(Collected data entries)
↓

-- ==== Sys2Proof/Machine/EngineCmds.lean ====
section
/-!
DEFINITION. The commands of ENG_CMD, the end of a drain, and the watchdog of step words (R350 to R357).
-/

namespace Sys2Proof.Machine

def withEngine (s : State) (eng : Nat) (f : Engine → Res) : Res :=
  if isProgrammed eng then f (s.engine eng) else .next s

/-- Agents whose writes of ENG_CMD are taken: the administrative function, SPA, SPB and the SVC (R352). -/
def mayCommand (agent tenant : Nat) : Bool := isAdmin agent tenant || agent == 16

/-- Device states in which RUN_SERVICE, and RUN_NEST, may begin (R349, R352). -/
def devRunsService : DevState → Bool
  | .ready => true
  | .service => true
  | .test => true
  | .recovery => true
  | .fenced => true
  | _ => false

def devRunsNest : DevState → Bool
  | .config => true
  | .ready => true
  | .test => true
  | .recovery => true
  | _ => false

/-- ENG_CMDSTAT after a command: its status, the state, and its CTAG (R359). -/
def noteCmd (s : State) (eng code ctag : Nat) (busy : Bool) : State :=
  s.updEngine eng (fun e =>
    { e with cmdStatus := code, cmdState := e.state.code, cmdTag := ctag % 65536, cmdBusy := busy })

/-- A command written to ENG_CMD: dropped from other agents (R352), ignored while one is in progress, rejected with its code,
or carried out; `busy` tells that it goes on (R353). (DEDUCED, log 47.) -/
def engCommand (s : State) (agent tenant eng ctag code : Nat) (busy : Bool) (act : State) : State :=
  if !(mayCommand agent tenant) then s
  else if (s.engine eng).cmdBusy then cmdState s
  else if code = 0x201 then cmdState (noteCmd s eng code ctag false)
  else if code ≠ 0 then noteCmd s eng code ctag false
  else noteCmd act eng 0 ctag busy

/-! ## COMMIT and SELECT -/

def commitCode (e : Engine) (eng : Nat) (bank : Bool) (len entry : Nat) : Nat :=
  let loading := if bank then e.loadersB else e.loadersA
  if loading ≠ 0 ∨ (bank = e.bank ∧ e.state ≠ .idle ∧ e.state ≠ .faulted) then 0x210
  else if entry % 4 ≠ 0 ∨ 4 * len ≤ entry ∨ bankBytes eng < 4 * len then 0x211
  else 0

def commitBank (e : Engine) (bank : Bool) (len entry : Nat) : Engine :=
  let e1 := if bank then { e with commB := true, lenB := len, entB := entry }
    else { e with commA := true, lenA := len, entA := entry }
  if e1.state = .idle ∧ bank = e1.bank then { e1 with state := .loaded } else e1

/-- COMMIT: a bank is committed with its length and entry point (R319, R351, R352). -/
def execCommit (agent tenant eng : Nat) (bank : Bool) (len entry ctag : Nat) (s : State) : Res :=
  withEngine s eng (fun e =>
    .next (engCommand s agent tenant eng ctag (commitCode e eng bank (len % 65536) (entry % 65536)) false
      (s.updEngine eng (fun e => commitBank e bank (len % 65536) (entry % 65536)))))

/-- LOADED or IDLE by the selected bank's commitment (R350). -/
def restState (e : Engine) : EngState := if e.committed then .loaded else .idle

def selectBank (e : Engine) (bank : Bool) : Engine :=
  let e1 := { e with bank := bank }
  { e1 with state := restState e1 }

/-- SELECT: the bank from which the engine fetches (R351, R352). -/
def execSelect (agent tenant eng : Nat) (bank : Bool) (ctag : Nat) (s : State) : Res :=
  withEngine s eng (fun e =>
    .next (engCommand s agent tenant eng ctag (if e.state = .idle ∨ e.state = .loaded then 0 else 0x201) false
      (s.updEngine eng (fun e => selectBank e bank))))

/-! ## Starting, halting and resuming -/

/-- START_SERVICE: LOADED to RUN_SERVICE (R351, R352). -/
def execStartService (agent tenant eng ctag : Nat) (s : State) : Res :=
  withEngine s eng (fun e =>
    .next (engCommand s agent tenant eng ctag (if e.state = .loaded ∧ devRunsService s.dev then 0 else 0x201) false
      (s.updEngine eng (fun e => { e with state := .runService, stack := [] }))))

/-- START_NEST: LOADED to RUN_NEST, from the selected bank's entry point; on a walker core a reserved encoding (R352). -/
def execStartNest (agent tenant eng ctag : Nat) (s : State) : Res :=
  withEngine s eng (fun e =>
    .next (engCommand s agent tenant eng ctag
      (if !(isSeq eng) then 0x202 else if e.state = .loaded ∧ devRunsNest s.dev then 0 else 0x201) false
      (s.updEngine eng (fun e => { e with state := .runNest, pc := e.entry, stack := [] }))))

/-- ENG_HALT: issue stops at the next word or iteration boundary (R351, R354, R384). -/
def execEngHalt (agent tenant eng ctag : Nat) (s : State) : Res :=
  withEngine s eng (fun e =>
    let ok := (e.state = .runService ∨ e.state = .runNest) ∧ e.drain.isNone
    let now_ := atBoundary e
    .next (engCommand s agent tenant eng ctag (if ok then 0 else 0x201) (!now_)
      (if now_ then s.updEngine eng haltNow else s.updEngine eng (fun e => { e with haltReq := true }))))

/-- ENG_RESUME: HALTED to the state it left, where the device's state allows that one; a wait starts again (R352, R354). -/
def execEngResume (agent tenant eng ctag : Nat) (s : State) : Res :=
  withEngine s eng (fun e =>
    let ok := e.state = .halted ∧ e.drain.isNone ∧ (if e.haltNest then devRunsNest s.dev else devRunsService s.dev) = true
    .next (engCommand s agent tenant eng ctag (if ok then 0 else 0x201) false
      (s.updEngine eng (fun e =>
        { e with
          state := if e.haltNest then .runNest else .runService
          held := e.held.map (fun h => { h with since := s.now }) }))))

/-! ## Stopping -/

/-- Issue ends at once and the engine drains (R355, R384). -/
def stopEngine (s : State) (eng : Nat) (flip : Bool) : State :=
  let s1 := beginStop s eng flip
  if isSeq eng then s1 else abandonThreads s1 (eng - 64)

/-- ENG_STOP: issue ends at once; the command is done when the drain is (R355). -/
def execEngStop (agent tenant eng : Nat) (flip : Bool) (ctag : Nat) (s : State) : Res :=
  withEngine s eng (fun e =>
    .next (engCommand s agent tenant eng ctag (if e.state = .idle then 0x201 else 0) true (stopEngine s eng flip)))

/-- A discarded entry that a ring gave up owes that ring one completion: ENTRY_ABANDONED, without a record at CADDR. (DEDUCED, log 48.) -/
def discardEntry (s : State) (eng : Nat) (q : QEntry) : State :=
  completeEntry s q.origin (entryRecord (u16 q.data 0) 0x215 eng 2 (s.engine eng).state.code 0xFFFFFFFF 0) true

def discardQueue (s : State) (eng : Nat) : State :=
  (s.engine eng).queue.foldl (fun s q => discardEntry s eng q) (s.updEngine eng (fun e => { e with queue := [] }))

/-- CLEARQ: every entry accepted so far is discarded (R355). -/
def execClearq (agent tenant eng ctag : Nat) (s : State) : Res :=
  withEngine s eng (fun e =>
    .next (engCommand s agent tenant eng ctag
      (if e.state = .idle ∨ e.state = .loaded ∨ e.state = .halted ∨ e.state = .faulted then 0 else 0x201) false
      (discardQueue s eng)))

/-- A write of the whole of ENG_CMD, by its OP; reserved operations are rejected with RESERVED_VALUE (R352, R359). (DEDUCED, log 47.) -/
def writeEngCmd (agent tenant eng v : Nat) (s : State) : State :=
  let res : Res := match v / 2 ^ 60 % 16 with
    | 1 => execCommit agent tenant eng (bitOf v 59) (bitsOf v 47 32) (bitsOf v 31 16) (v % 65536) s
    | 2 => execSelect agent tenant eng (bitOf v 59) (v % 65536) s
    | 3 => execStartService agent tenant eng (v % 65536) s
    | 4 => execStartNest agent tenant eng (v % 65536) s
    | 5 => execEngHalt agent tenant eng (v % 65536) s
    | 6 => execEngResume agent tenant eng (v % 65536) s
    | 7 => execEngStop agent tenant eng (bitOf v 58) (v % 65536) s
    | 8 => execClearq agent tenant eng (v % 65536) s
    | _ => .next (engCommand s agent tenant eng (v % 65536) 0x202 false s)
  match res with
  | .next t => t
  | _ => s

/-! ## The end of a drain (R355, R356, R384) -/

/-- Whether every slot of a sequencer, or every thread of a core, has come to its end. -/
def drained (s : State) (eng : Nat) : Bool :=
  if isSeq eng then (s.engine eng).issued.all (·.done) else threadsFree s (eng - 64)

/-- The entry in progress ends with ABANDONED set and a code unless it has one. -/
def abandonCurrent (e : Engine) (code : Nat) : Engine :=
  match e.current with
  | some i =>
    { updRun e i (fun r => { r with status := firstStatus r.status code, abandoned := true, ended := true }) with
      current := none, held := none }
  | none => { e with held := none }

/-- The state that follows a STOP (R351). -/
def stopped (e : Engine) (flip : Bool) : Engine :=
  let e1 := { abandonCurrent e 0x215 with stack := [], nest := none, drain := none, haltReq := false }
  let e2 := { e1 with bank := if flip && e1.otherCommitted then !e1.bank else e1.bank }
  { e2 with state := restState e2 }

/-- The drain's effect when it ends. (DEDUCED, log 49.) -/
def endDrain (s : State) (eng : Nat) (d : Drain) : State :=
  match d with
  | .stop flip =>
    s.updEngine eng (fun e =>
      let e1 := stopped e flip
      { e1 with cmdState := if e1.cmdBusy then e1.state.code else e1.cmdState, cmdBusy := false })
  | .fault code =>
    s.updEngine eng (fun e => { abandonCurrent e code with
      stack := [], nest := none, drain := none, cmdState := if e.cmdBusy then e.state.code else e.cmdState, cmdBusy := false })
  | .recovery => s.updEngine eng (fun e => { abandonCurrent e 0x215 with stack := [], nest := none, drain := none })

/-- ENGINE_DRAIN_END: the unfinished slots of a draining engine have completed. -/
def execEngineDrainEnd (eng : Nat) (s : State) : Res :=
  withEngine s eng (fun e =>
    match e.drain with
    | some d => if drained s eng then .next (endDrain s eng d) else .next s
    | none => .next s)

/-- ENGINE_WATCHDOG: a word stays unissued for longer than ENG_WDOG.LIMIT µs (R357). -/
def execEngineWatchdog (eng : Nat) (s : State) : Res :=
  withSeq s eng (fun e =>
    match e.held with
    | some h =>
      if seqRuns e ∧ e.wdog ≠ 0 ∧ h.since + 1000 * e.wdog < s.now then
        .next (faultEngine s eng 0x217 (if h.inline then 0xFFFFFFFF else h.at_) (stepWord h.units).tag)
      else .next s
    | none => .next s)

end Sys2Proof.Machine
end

↑

Directions for this task :: Exactly the lines above from the one with "state := .runService, stack" to the one with "(if now_ then", both included, are to be quoted; leave the rest out.

Written response ::
      (s.updEngine eng (fun e => { e with state := .runService, stack := [] }))))

/-- START_NEST: LOADED to RUN_NEST, from the selected bank's entry point; on a walker core a reserved encoding (R352). -/
def execStartNest (agent tenant eng ctag : Nat) (s : State) : Res :=
  withEngine s eng (fun e =>
    .next (engCommand s agent tenant eng ctag
      (if !(isSeq eng) then 0x202 else if e.state = .loaded ∧ devRunsNest s.dev then 0 else 0x201) false
      (s.updEngine eng (fun e => { e with state := .runNest, pc := e.entry, stack := [] }))))

/-- ENG_HALT: issue stops at the next word or iteration boundary (R351, R354, R384). -/
def execEngHalt (agent tenant eng ctag : Nat) (s : State) : Res :=
  withEngine s eng (fun e =>
    let ok := (e.state = .runService ∨ e.state = .runNest) ∧ e.drain.isNone
    let now_ := atBoundary e
    .next (engCommand s agent tenant eng ctag (if ok then 0 else 0x201) (!now_)
      (if now_ then s.updEngine eng haltNow else s.updEngine eng (fun e => { e with haltReq := true }))))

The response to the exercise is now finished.